Aesthetically, as the pics will show, I didn't do so well. The top was not domed enough and the relatively shallow cake tins precluded the sort of tall rise that are a defining feature of traditional panettones. Also, Reinhart instructed that the tops be lightly sprayed with olive oil; I had no spray, so I brushed on some oil, and I think that's why the top ended up with the look it has - the oil covering was too thick.

Whatever, this experience suggests to me that anyone thinking of having a go at panettone should do so. Providing your recipe is a good one and the instructions clear, you should be fine.

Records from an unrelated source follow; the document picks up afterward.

/-! ### Instructions -/

/-- An instruction runs alike from a state and from the state with the recorded elements forgotten, but for them. -/
def RunsAlike (i : Instr) : Prop :=
  ∀ s, forgetOutcome (exec i (forgetRecorded s)) = forgetOutcome (exec i s)

/-- An instruction whose meaning always answers a next state, by an operation that commutes with forgetting. -/
theorem runsAlike_of_next {i : Instr} {f : State → State} (hexec : ∀ s, exec i s = .next (f s))
    (hf : ∀ s, f (forgetRecorded s) = forgetRecorded (f s)) : RunsAlike i := by
  intro s
  rw [hexec, hexec, hf]
  rfl

theorem seqCheck_runsAlike : RunsAlike .seqCheck := by
  intro s
  simp only [exec, execSeqCheck]
  rw [isAppValid_forgetRecorded]
  rcases isAppValid s with ⟨_ | _, t⟩ <;> rfl

theorem rxPayload_runsAlike (b : Byte) : RunsAlike (.rxPayload b) := by
  intro s
  simp only [exec, execRxPayload, forgetRecorded_fields]
  split <;> rfl

/-- Every instruction but SEQ_RECEIVE, which runs one of them. The instructions left over write fields only; among them are the
four that record (R148, R149, R150, R154). -/
theorem runsAlike_of_ne_seqReceive {i : Instr} (hi : i ≠ .seqReceive) : RunsAlike i := by
  cases i with
  | rxPayload b => exact rxPayload_runsAlike b
  | argWrite reg w => cases reg <;> exact fun _ => rfl
  | rxCrcLo b =>
    exact runsAlike_of_next (fun _ => rfl) fun s =>
      congrArg (fun t : State => { t with offset := 0 })
        (closePacket_forgetRecorded { s with rxcrc := withCrcLo s.rxcrc b })
  | cmdCrc => exact runsAlike_of_next (fun _ => rfl) (asCommand_forgetRecorded crcCommand_forgetRecorded)
  | cmdCheck =>
    exact runsAlike_of_next (fun _ => rfl)
      (asCommand_forgetRecorded fun t => congrArg Prod.snd (isAppValid_forgetRecorded t))
  | cmdTrailer =>
    exact runsAlike_of_next (fun _ => rfl)
      (asCommand_forgetRecorded fun t => congrArg Prod.snd (writeTrailer_forgetRecorded (trailerOperand t.arg0) t))
  | sessionErase =>
    exact runsAlike_of_next (fun _ => rfl) fun s => congrArg returning (sessionErase_forgetRecorded s)
  | program size =>
    exact runsAlike_of_next (fun _ => rfl) fun s => congrArg returning (program_forgetRecorded (pktLen size) s)
  | writeTrailer v =>
    exact runsAlike_of_next (fun _ => rfl) fun s => congrArg returning (writeTrailer_forgetRecorded v s)
  | isAppValid =>
    exact runsAlike_of_next (fun _ => rfl) fun s =>
      congrArg (fun r : Bool × State => { r.2 with ret := .verdict r.1 }) (isAppValid_forgetRecorded s)
  | seqCheck => exact seqCheck_runsAlike
  | seqErase =>
    exact runsAlike_of_next (fun _ => rfl) fun s =>
      congrArg (fun r : Answer × State => { r.2 with top := .receive }) (sessionErase_forgetRecorded (sessionStart s))
  | seqFinish =>
    exact runsAlike_of_next (fun _ => rfl) fun s =>
      congrArg (fun t => { setResetReq (emit .resetReq t) with top := .restart }) (finishImage_forgetRecorded s)
  | seqReceive => exact absurd rfl hi
  | _ => exact fun _ => rfl

theorem sampled_forgetRecorded (s : State) : sampled (forgetRecorded s) = forgetRecorded (sampled s) := by
  unfold sampled
  rw [sampleLine_forgetRecorded]
  simp only [forgetRecorded_fields]
  split <;> rfl

/-- R140: the row that a receiver step decodes does not depend on the recorded elements. -/
theorem seqReceive_runsAlike : RunsAlike .seqReceive := by
  intro s
  change forgetOutcome (execSeqReceive (forgetRecorded s)) = forgetOutcome (execSeqReceive s)
  rw [execSeqReceive_eq, execSeqReceive_eq, sampleLine_forgetRecorded, sampled_forgetRecorded]
  change forgetOutcome (runReceiverRow (decodeReceiver (ctxOf s) (sampleLine s).1) _) = _
  cases hd : decodeReceiver (ctxOf s) (sampleLine s).1 with
  | ok i =>
    exact runsAlike_of_ne_seqReceive (ne_seqReceive_of_isReceiverRow (isReceiverRow_of_decodeReceiver hd)) (sampled s)
  | error r => rfl

theorem exec_runsAlike (i : Instr) : RunsAlike i := by
  by_cases hi : i = .seqReceive
  · subst hi; exact seqReceive_runsAlike
  · exact runsAlike_of_ne_seqReceive hi

/-! ### Turns and steps -/

theorem hostWriteTurn_forgetRecorded (addr width : Nat) (w : Word) (s : State) :
    hostWriteTurn addr width w (forgetRecorded s) = forgetFetched (hostWriteTurn addr width w s) := by
  have hinstr : hostWriteInstr (forgetRecorded s) addr width w = hostWriteInstr s addr width w := rfl
  unfold hostWriteTurn
  rw [hinstr]
  split <;> rfl

theorem hostFlashTurn_forgetRecorded (addr : Word) (b : Byte) (s : State) :
    hostFlashTurn addr b (forgetRecorded s) = forgetFetched (hostFlashTurn addr b s) := by
  unfold hostFlashTurn
  simp only [forgetRecorded_fields]
  split <;> rfl

theorem requesterTurn_forgetRecorded (r : Requester) (s : State) :
    requesterTurn r (forgetRecorded s) = forgetFetched (requesterTurn r s) := by
  cases r with
  | core => rfl
  | hostWrite addr width w => exact hostWriteTurn_forgetRecorded addr width w s

theorem powerLossTurn_forgetFetched (f : Fetched) :
    powerLossTurn (forgetFetched f) = forgetFetched (powerLossTurn f) := by
  cases f <;> rfl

I'd like to end off by wishing all participants on this great site a joyous and safe festive season.





LeadDog's picture
LeadDog 2009 December 26

 Looks good Ross.  I think I'm finally brave enough to try and make a Panettone now.  There has been a request for me to make some that is over a year old.  When I saw what Peter Reinhart said about Stollen and Panettone I figured that I should now be able to at least make an attempt at it.

rossnroller 2009 December 26

I really don't understand all the trepidation around panettone. I bought into it from reading other's posts, but when I saw Reinhart's recipe and directions, it didn't seem so daunting - and in practice, it wasn't!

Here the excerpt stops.